Christmas has always been an emotional time for me to reflect on the year. But since 2007, it holds special meaning as the anniversary of my life-saving stem cell transplant. At age 51, I was battling stage 4 lymphoma. My only hope was a transplant, which took place on December 19th – donated by a selfless 22-year-old stranger.
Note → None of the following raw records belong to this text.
-- ==== Sys2Proof/Machine/ArcadeOps.lean ====
section
/-!
DEFINITION. The Arcade's logs and segments: ingest, reclaim, sealing, memory operations and the failure of a port (R234 to
R246, R256, R257).
-/

namespace Sys2Proof.Machine

/-- Bytes of a segment (1 MiB), segments on a port (R238). -/
def segmentBytes : Nat := 1048576
def segmentsPerPort : Nat := 524272

/-- Live `MEM` ports. -/
def livePorts (s : State) : List Nat := (List.range 8).filter fun p => !s.arc.deadPorts.contains p

/-- Bytes an entry takes: its header and its payload padded to 16 (R241). -/
def entrySpace (bytes : Nat) : Nat := 16 + 16 * ceilDiv bytes 16

/-- Segments that hold space: those not lost with their port. -/
def heldSegments (s : State) : List Segment := s.arc.segments.filter fun g => !g.lost

/-- The lowest place on a port where no segment lies (DESIGN CHOICE, assumption 147). -/
def freeSlot (port : Nat) (s : State) : Option Nat :=
  let used := ((heldSegments s).filter fun g => g.port == port).map (·.slot)
  ((List.range (min (used.length + 1) segmentsPerPort)).find? fun k => !used.contains k)

/-- The next live port with a free place after a port, in ascending order (R239). -/
def nextPort (after : Nat) (s : State) : Option Nat :=
  ((List.range 8).map fun k => (after + 1 + k) % 8).find? fun p => !s.arc.deadPorts.contains p && (freeSlot p s).isSome

/-! ## Memory operations (R234, R237, R407) -/

/-- Address bits [38:8] of a segment's first 256 bytes: segments lie above the 16 MiB of the port's directory (R238). -/
def segmentLine (g : Segment) : Nat := 65536 + 4096 * g.slot

/-- Those of its directory entry of 32 bytes (R242). -/
def directoryLine (g : Segment) : Nat := g.slot / 8

/-- An operation of the ingest allocation, or of the directory's. -/
def isIngest (o : MemOp) : Bool :=
  match o.use with
  | .entry _ => true
  | .header => true
  | _ => false
def isDirectory (o : MemOp) : Bool := o.use == .directory

/-- An operation's allocation has room (R237). -/
def mayIssue (s : State) (o : MemOp) : Bool :=
  if isIngest o then (s.arc.ops.filter isIngest).length < Config.ingestOps
  else if isDirectory o then (s.arc.ops.filter isDirectory).length < Config.directoryOps
  else true

/-- A tag that no operation in flight on the port has (R407). -/
def freeTag (port : Nat) (s : State) : Nat :=
  let used := (s.arc.ops.filter fun o => o.port == port).map (·.tag)
  (((List.range (used.length + 1)).map fun k => (s.arc.nextTag + k) % 65536).find? fun t => !used.contains t).getD 0

/-- An operation is issued. -/
def memStart (o : MemOp) (s : State) : State :=
  let t := freeTag o.port s
  emit (.mem o.port t o.write o.addr) (onArc (fun a => { a with
    nextTag := (t + 1) % 65536, ops := a.ops ++ [{ o with tag := t, issued := s.time.timer }] }) s)

/-- Operations that wait are issued while their allocations last, oldest first (R237). -/
def issueWaiting : Nat → State → State
  | 0, s => s
  | fuel + 1, s =>
    match s.arc.waiting.find? (mayIssue s) with
    | none => s
    | some o => issueWaiting fuel (memStart o (onArc (fun a => { a with waiting := a.waiting.erase o }) s))

/-- Operations join those that wait, and go out as their allocations allow. -/
def memQueue (l : List MemOp) (s : State) : State :=
  let s := onArc (fun a => { a with waiting := a.waiting ++ l }) s
  issueWaiting s.arc.waiting.length s

/-- One write operation. -/
def memWrite (g : Segment) (addr : Nat) (use : MemUse) : MemOp :=
  { port := g.port, tag := 0, write := true, addr := addr, use := use, issued := 0 }

/-! ## What the engines of a query read (R250, R254) -/

/-- A query that runs, by its chain. -/
def runningQuery (chain : Nat) (s : State) : Option QueryState := s.arc.queries.find? fun q => q.chain == chain && q.running

/-- A query changed, by its chain. -/
def onQuery (chain : Nat) (f : QueryState → QueryState) (s : State) : State :=
  onArc (fun a => { a with queries := a.queries.map fun q => if q.chain = chain then f q else q }) s

/-- One engine of a query changed. -/
def onScan (chain engine : Nat) (f : Scan → Scan) (s : State) : State :=
  onQuery chain (fun q => { q with scans := q.scans.map fun c => if c.engine = engine then f c else c }) s

/-- A segment is skipped by a query: taken by reclaim, or a hole (R250). -/
def skipSegment (hole : Bool) (q : QueryState) : QueryState :=
  { q with skippedMib := q.skippedMib + 1, overwritten := q.overwritten || !hole, holes := q.holes || hole }

/-- An engine goes on: it begins its next segment, or issues a further read within its allocation. -/
def driveScan (chain engine : Nat) : Nat → State → State
  | 0, s => s
  | fuel + 1, s =>
    match (runningQuery chain s).bind fun q => q.scans.find? fun c => c.engine == engine with
    | none => s
    | some c =>
      match c.cur, c.todo with
      | none, [] => s
      | none, x :: t =>
        let s := onScan chain engine (fun c => { c with todo := t }) s
        match s.arc.segments.find? fun g => g.seq == x with
        | none => driveScan chain engine fuel (onQuery chain (skipSegment false) s)
        | some g =>
          if g.lost then driveScan chain engine fuel (onQuery chain (skipSegment true) s)
          else driveScan chain engine fuel (onScan chain engine (fun c => { c with cur := some (x, 0, ceilDiv g.fill 256, 0) }) s)
      | some (x, next, lines, got), _ =>
        let flying := (s.arc.ops.filter fun o => o.use == .scan chain engine).length
        match s.arc.segments.find? fun g => g.seq == x with
        | none => s
        | some g =>
          if next < lines ∧ flying < Config.engineOps then
            driveScan chain engine fuel (memStart
              { port := g.port, tag := 0, write := false, addr := segmentLine g + next, use := .scan chain engine, issued := 0 }
              (onScan chain engine (fun c => { c with cur := some (x, next + 1, lines, got) }) s))
          else s

/-- Steps that an engine can take before it waits for an answer. -/
def driveFuel (s : State) : Nat := Config.engineOps + 2 * s.arc.segments.length + 2

/-- An engine goes on. -/
def drive (chain engine : Nat) (s : State) : State := driveScan chain engine (driveFuel s) s

/-- A read of an engine is answered; a segment of which every read is answered has been seen (R250). -/
def scanAnswered (chain engine : Nat) (s : State) : State :=
  match (runningQuery chain s).bind fun q => q.scans.find? fun c => c.engine == engine with
  | none => s
  | some c =>
    match c.cur with
    | none => s
    | some (x, next, lines, got) =>
      match s.arc.segments.find? fun g => g.seq == x with
      | none => s
      | some g =>
        if got + 1 < lines then drive chain engine (onScan chain engine (fun c => { c with cur := some (x, next, lines, got + 1) }) s)
        else drive chain engine (onQuery chain (fun q => { q with
          seen := q.seen ++ g.entries.map (fun e => (x, e)), read := q.read + g.fill })
          (onScan chain engine (fun c => { c with cur := none }) s))

/-- A segment leaves under the engines that have still to read it: overwritten, or a hole (R250). -/
def markSkipped (g : Segment) (hole : Bool) (s : State) : State :=
  let reads (c : Scan) : Bool := c.todo.contains g.seq || (match c.cur with
    | some x => x.1 == g.seq
    | none => false)
  let drop (c : Scan) : Scan :=
    { c with todo := c.todo.filter (· != g.seq), cur := c.cur.filter fun x => x.1 != g.seq }
  let hit := s.arc.queries.filter fun q => q.running && q.scans.any reads
  let s := forEach hit (fun q => onQuery q.chain fun q => skipSegment hole { q with scans := q.scans.map drop }) s
  forEach hit (fun q s => forEach (q.scans.filter reads) (fun c => drive q.chain c.engine) s) s

/-! ## Segments (R239, R244) -/

/-- The oldest sealed segment that is not held is reclaimed; its place, for the segment that takes it (R244). -/
def reclaim (s : State) : Option (Nat × Nat) × State :=
  match (heldSegments s).find? fun g => g.sealed && !g.held with
  | none => (none, s)
  | some g => (some (g.port, g.slot), onArc (fun a => { a with segments := a.segments.filter (· != g) }) (markSkipped g false s))

/-- Where a new segment goes: on the next live port in rotation, or in the place of a reclaimed one when none is free. -/
def placeSegment (s : State) : Option (Nat × Nat) × State :=
  match nextPort s.arc.lastPort s with
  | some p => ((freeSlot p s).map fun k => (p, k), s)
  | none => reclaim s

/-- A segment changed. -/
def onSegment (seq : Nat) (f : Segment → Segment) (s : State) : State :=
  onArc (fun a => { a with segments := a.segments.map fun g => if g.seq = seq then f g else g }) s

/-- The open segment of a log. -/
def openSegment (log : Nat) (s : State) : Option Segment :=
  s.arc.segments.find? fun g => g.log == log && !g.sealed && !g.lost

/-- The open segment of a log is sealed: its header and its directory entry are written (R239, R242). -/
def sealLog (log : Nat) (s : State) : State :=
  match openSegment log s with
  | none => s
  | some g => memQueue [memWrite g (segmentLine g) .header, memWrite g (directoryLine g) .directory]
      (onSegment g.seq (fun g => { g with sealed := true }) s)

/-- The segment that takes an entry: the open one while the entry fits, else a new one; `none` when no port is live. -/
def segmentFor (log bytes : Nat) (s : State) : Option Segment × State :=
  let fits : Bool := match openSegment log s with
    | some g => g.fill + entrySpace bytes ≤ segmentBytes
    | none => false
  if fits then (openSegment log s, s)
  else
    match placeSegment (sealLog log s) with
    | (none, s) => (none, s)
    | (some p, s) =>
      let g : Segment :=
        { seq := s.arc.nextSeq, port := p.1, slot := p.2, log := log, epoch := s.epoch, firstFt := s.time.ft,
          lastFt := s.time.ft, fill := 64, sealed := false, held := false, recovered := false, lost := false, entries := [] }
      (some g, onArc (fun a => { a with segments := a.segments ++ [g], nextSeq := a.nextSeq + 1, lastPort := p.1 }) s)

/-- The 256-byte lines of a segment that an entry lies in. -/
def entryLines (g : Segment) (bytes : Nat) : List Nat :=
  let first := g.fill / 256
  let last := (g.fill + entrySpace bytes - 1) / 256
  (List.range (last + 1 - first)).map (first + ·)

/-- An entry is skipped whole, its bytes counted against its source (R243, R256). -/
def arcSkip (source bytes : Nat) (s : State) : State :=
  onArc (fun a => { a with skipped := tmod 0 source (· + bytes) a.skipped, skippedTotal := a.skippedTotal + bytes }) s

/-- An entry is written from its staged copy; where every segment is held, it is skipped (R234, R244). -/
def arcWrite (log : Nat) (e : ArcEntry) (s : State) : State :=
  match segmentFor log e.bytes s with
  | (none, s) => arcSkip e.source e.bytes s
  | (some g, s) =>
    let ls := entryLines g e.bytes
    let id := s.arc.nextStaged
    memQueue (ls.map fun k => memWrite g (segmentLine g + k) (.entry id))
      (onArc (fun a => { a with nextStaged := id + 1, staged := a.staged ++ [{ id := id, log := log, entry := e, left := ls.length }] })
        (onSegment g.seq (fun g =>
          { g with entries := g.entries ++ [e], fill := g.fill + entrySpace e.bytes,
                   firstFt := if g.entries.isEmpty then e.arrival else g.firstFt, lastFt := e.arrival }) s))

/-- An operation is over: what waits for its allocation is issued; a staged entry is released with its last acknowledgement
(R237, R244). -/
def opDone (o : MemOp) (s : State) : State :=
  let s := onArc (fun a => { a with ops := a.ops.filter fun x => !(x.port == o.port && x.tag == o.tag) }) s
  let s := match o.use with
    | .entry id => onArc (fun a => { a with
        staged := (a.staged.map fun x => if x.id = id then { x with left := x.left - 1 } else x).filter fun x => x.left != 0 }) s
    | .scan chain engine => scanAnswered chain engine s
    | _ => s
  issueWaiting s.arc.waiting.length s

/-- Record bytes that a frame may ingest: 0.8 TB/s (R243). -/
def ingestLimit (s : State) : Nat := 800000 * s.grid.period

/-- Bytes that wait for their write to be acknowledged. -/
def stagedBytes (s : State) : Nat := s.arc.staged.foldl (fun n x => n + entrySpace x.entry.bytes) 0

/-- A Trace or Dump entry lies beyond what the other logs leave of the frame's 0.8 TB/s: theirs are taken as the more of this
frame's so far and of the latest frame's, and what went beyond in the latest frames counts against this one (R236, R243; DESIGN
CHOICE, assumption 148). -/
def overBudget (bytes : Nat) (s : State) : Bool :=
  let a := s.arc
  ingestLimit s < a.debt + (a.ingestFrame - a.firstFrame) + bytes + max a.firstFrame a.firstLast

/-- Subject of the Arcade's reports (R259). -/
def arcadeKey (s : State) : Nat := engineKey s.die 13

/-- A record reaches its log: Trace and Dump entries beyond the frame's 0.8 TB/s are skipped whole (R238, R243), and so is
any entry that finds the staging full (R256). -/
def arcIngest (log : Nat) (e : ArcEntry) (s : State) : State :=
  if !s.fuse.plaza || (livePorts s).isEmpty then s
  else if (log == 2 || log == 3) && overBudget e.bytes s then
    raise 0x0803 (arcadeKey s) 0 (arcSkip e.source e.bytes s)
  else if Config.ingestStaging < stagedBytes s + entrySpace e.bytes then arcSkip e.source e.bytes s
  else arcWrite log e (onArc (fun a => { a with
    ingestFrame := a.ingestFrame + e.bytes, firstFrame := a.firstFrame + (if log = 2 ∨ log = 3 then 0 else e.bytes) }) s)

/-- The ingest counts of a frame that closes (R243). -/
def closeIngest (s : State) : State :=
  let limit := ingestLimit s
  onArc (fun a => { a with
    ingestLast := a.ingestFrame, firstLast := a.firstFrame, debt := a.debt + a.ingestFrame - limit, ingestFrame := 0,
    firstFrame := 0 }) s

/-- An entry as it arrives at this chip: a Leaf of another tray is foreign (R241, R258). -/
def mkEntry (source bytes : Nat) (data : ArcData) (s : State) : ArcEntry :=
  { bytes := bytes, source := source, arrival := s.time.ft, lateAfterFinal := false, mismatch := false,
    foreign := sourceKind source == 0 && trayOf source != trayOf s.die, hosted := false, produced := false, holes := false,
    data := data }

/-! ## Port failure (R256, R257) -/

/-- Errors of a port within the latest second of ft. -/
def recentErrors (port : Nat) (s : State) : Nat :=
  (s.arc.errors.filter fun e => e.1 == port && s.time.ft < e.2 + 1000000000).length

/-- What the chip does with few live ports (R257). -/
def portShortage (s : State) : State :=
  match (livePorts s).length with
  | 0 => emit (.askLeader true) s
  | 1 => emit (.askLeader false) (raise 0x0802 (arcadeKey s) 0 s)
  | _ => s

/-- A port has failed. -/
def failPort (port : Nat) (s : State) : State :=
  if 8 ≤ port ∨ s.arc.deadPorts.contains port ∨ s.fuse.plaza = false then s
  else
    let s := assertFence (Config.memFenceLine port % 256) 4 0x0801 0 0 s
    let s := joinCds 7 port 4 0 0 s
    let gone := s.arc.segments.filter fun g => g.port == port && !g.lost
    let s := forEach gone (fun g => onSegment g.seq fun g => { g with lost := true, sealed := true, entries := [] }) s
    let here (o : MemOp) : Bool := o.port == port
    let lostOps := (s.arc.ops ++ s.arc.waiting).filter here
    let cut (x : Staged) : Bool := lostOps.any fun o => o.use == .entry x.id
    let again := s.arc.staged.filter cut
    let s := onArc (fun a => { a with
      ops := a.ops.filter (fun o => !here o), waiting := a.waiting.filter (fun o => !here o),
      staged := a.staged.filter (fun x => !cut x), errors := a.errors.filter (fun e => e.1 != port) }) s
    let s := forEach gone (fun g => markSkipped g true) s
    let s := forEach again (fun x => arcWrite x.log x.entry) s
    let s := issueWaiting s.arc.waiting.length s
    portShortage (raise 0x0801 (arcadeKey s) 0 s)

/-- An uncorrectable error of a port; 16 within 1 s fail it. -/
def portError (port : Nat) (s : State) : State :=
  let s := onArc (fun a => { a with errors := a.errors ++ [(port, s.time.ft)] }) s
  when (16 ≤ recentErrors port s) (failPort port) s

end Sys2Proof.Machine
end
I spent that Christmas in an isolation unit, away from family and festivities, as my immune system was destroyed then rebuilt. The incredible medical staff became my holiday companions. Though facing their own holiday sacrifices, they worked round-the-clock so I had the best chance. Pictures of loved ones and my Crystal Palace shirt brought comfort.
I recall surreal holiday moments – the attractive head nurse donning a tiny Santa outfit at my cheeky request. The hospital distributed small gifts midnight Christmas Eve. On the big day, friends and family filed in for a unique celebration.
Against the odds, that season marked my rebirth. Now at 67, though with the immune system of a 22-year old, I’ve seen 16 more Christmases. I’ve welcomed three grandchildren and seen my sons grow. Spare time brings exciting new adventures unimaginable during illness.
The festive season will never be the same. Each year I’m grateful for the gift I was given and mourn friends not so fortunate. But watching others celebrate, I remember we can’t control what life brings. My timeline was forever changed by that holiday season.
I now advocate for cancer causes in my survivor’s role, reaching more people than ever imagined. My charity, SimPal, assists people across the UK affected by ‘Digital Poverty.’ Cancer took much, but also empowered me to create a fulfilling new life.
I’m thankful for the donor, NHS, my doctors, family and friends – all who gave, and continue to give, support during my journey. I wish you all happiness and health this season and always.